With employers fighting for a limited pool of office workers, those offering remote-friendly jobs appear to have the upper hand.

Upper hand compared to what? That brings me to my question, which is this: what’s the quality of work done by the part-time remote employee compared with that of the full-time in-the-office employee?

OK, a second question: what’s the quality of employee who works remotely at least some of the time compared with the employee who works in the office full time?

A bonus question: what’s the quality of the quickly hired employee, or the quality of the work done by him—the partial remote employee, for instance, but not exclusively so for this question—compared with the employee who’s hired after some time spent by the employer in the search?

Have a Plan and Stick to It

Or not. Apartment buildings—aka multifamily buildings—have been a sound investment for sound investors, but the investments aren’t all that these days, because the investors aren’t all that these days.

Apartment-building values fell 14% for the year ended in June after rising 25% the previous year, according to data company CoStar.

But even at that, apartment building values still were up more than 7% on the two years. On the other hand,

[u]nlike office buildings and malls, which have been hit hard by remote work and e-commerce, rental apartments have low vacancy rates. The apartment sector’s main problem isn’t a lack of demand—rents have soared since 2020—it is interest rates.

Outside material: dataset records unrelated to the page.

theorem loseTarget_moves (lost : CellIx → Bool) (how : TargetEnd) (x : Channel) (s : State) :
    Moves P s (loseTarget lost how x s) := by
  unfold loseTarget
  split
  · exact .refl _
  · next k hk =>
    split
    · exact .refl _
    · exact .refl _
    · next hp =>
      split
      · exact fallback_moves hk (by rw [hp]; rfl) _ _
      · exact .refl _
    · next hp =>
      split
      · exact fallback_moves hk (by rw [hp]; rfl) _ _
      · exact .refl _
    · exact .refl _
    · next hp =>
      split
      · exact .already (x := x) (by rw [hk]; change k.phase.inExecution = true; rw [hp]; rfl)
          (((cancelTxn_moves _ _).trans (endAttempt_moves ((State.call_congr (cancelTxn_calls _ s) x).trans hk) _ _)).trans
            (nextCandidate_passes _ _ _ (.inr rfl)))
      · exact .refl _

theorem loseServing_moves (lost : CellIx → Bool) (cause : LossCause) (x : Channel) (s : State) :
    Moves P s (loseServing lost cause x s) := by
  unfold loseServing
  split
  · exact .refl _
  · next k hk =>
    have hh : ∀ n, (cancelTxn n s).handset x = some k.handset := fun n => by
      unfold State.handset; rw [State.call_congr (cancelTxn_calls n s), hk]; rfl
    repeat' split
    all_goals first
      | with_reducible exact .refl _
      | with_reducible exact (cancelTxn_moves _ _).trans (failedOpen_moves (hh _) _ _)
      | with_reducible exact dropCall_moves _ _ _ _
      | with_reducible exact servingLegLoss_moves _ _ _

theorem lossAtContext_moves (lost : CellIx → Bool) (cause : LossCause) (x : Channel) (s : State) :
    Moves P s (lossAtContext lost cause x s) := (loseTarget_moves _ _ _ _).trans (loseServing_moves _ _ _ _)

theorem drainStartAt_moves (c : CellIx) (x : Channel) (s : State) : Moves P s (drainStartAt c x s) := by
  unfold drainStartAt
  dsimp only
  have key := loseTarget_moves (P := P) (fun d => decide (d = c)) .close x s
  generalize loseTarget (fun d => decide (d = c)) .close x s = t at key ⊢
  refine key.trans ?_
  repeat' split
  all_goals first
    | with_reducible exact .refl _
    | with_reducible exact hrqPost_moves _ _

/-! ### Evaluator and voice -/

theorem takeReport_moves {x : Channel} {k : Call} {c : CellIx} {s : State} (hk : s.call x = some k)
    (hs : k.phase.serving.map (·.cell) = some c) (qs : Quality) (pairs : List (CellIx × Quality)) :
    Moves P s (takeReport x k c qs pairs s) := by
  unfold takeReport
  dsimp only
  refine Moves.trans (Moves.set (k' := evaluate s c qs pairs k) hk (fun h => evaluate_ok qs pairs h hs) .inl) ?_
  repeat' split
  all_goals first
    | with_reducible exact .refl _
    | with_reducible exact hrqPost_moves _ _

theorem measReport_moves (c : CellIx) (h : Hid) (x : Channel) (qs : Quality) (pairs : List (CellIx × Quality)) (s : State) :
    Moves P s (measReport c h x qs pairs s) := by
  unfold measReport
  dsimp only
  split
  · exact device_moves _ _
  · next k hk =>
    split
    · next l g hp =>
      split
      · next h => exact takeReport_moves hk (by rw [hp]; exact congrArg some h.1) _ _
      · exact device_moves _ _
    all_goals exact device_moves _ _

theorem forwardVoice_moves {v : Vox} {k : Call} {s : State} (hk : s.call v.channel = some k) :
    Moves P s (forwardVoice v k s) := by
  unfold forwardVoice
  refine Moves.trans ?_ (trunkVoice_moves _ _)
  exact .set hk (fun h => ⟨h.fs, h.list, h.opening⟩) .inl

theorem staleVoice_moves {x : Channel} {k : Call} {s : State} (hk : s.call x = some k) : Moves P s (staleVoice x k s) :=
  .set hk (fun h => ⟨h.fs, h.list, h.opening⟩) .inl

theorem servingVoice_moves {v : Vox} {k : Call} {s : State} (hk : s.call v.channel = some k) :
    Moves P s (servingVoice v k s) := by
  unfold servingVoice
  split
  · exact forwardVoice_moves hk
  · exact staleVoice_moves hk

theorem trunkVoice_calls (v : Vox) (s : State) : (trunkVoice v s).calls = s.calls := by
  unfold trunkVoice
  split <;> rfl

theorem targetVoice_moves {v : Vox} {k : Call} {s : State} (hk : s.call v.channel = some k) (l : Leg) (t : Target)
    (slot : Slot) : Moves P s (targetVoice v k l t slot s) := by
  unfold targetVoice
  split
  · refine (forwardVoice_moves hk).trans (commit_moves ?_ _ _ _ _)
    unfold forwardVoice
    rw [State.call_congr (trunkVoice_calls v _), State.call_setCall_self]
  · exact staleVoice_moves hk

Oh yeah. Debt and the associated interest vig. That’s where investors, who used to have a plan, stopped having serious plans, or walked away from the ones they had. There exists, today, $2 trillion in apartment building mortgage debt, double that of a decade ago. That, by itself, shouldn’t be a problem, but. But, but, but.

Most apartment loans are fixed-rate, long-term mortgages. During the pandemic, however, investors took out more shorter-term, floating-rate loans.

The warning signs were obvious, though: increasing lock-down and related government overreactions to the pandemic already were leading to increasing rent payment delinquincies, to say nothing of Federal government-mandated rent payment deferrals; inflation pressures from the Federal government’s panicky pandemic-related spendings and bailouts that were already predicting a need to raise interest rates; and on and on. Why move away from the stability of long-term mortgage borrowing, except in the hopefulness of being able to flip the property or keep raising (unpaid and increasingly unpayable) rents to cover the rising debt costs of floating rate loans, when the loans would need to be rolled, soon, into ever higher interest rate loans?

Even in investing, it’s optimal to dance with the girl what brung you, to stick to your original plan, no matter how many hot, can’t miss, deals show up.

Unionized Laziness

The United Auto Workers union is bent on being the epitome of it. UAW’s President Shawn Fain:

I think we should push a 32-hour work week.

In return for working less, the union is willing to settle for

  • Increased paid time off
  • Double-digit raises

In an ideal world, Ford, General Motors, and Stellantis, along with the other major car companies that assemble their cars in the US, will have the stones to tell the union to take a hike. American companies are not job welfare entities, they exist to produce goods and services for consumers and to make profits for their owners.

If the union wants to have a light work week and big pay, it should start its own car company and operate within those parameters.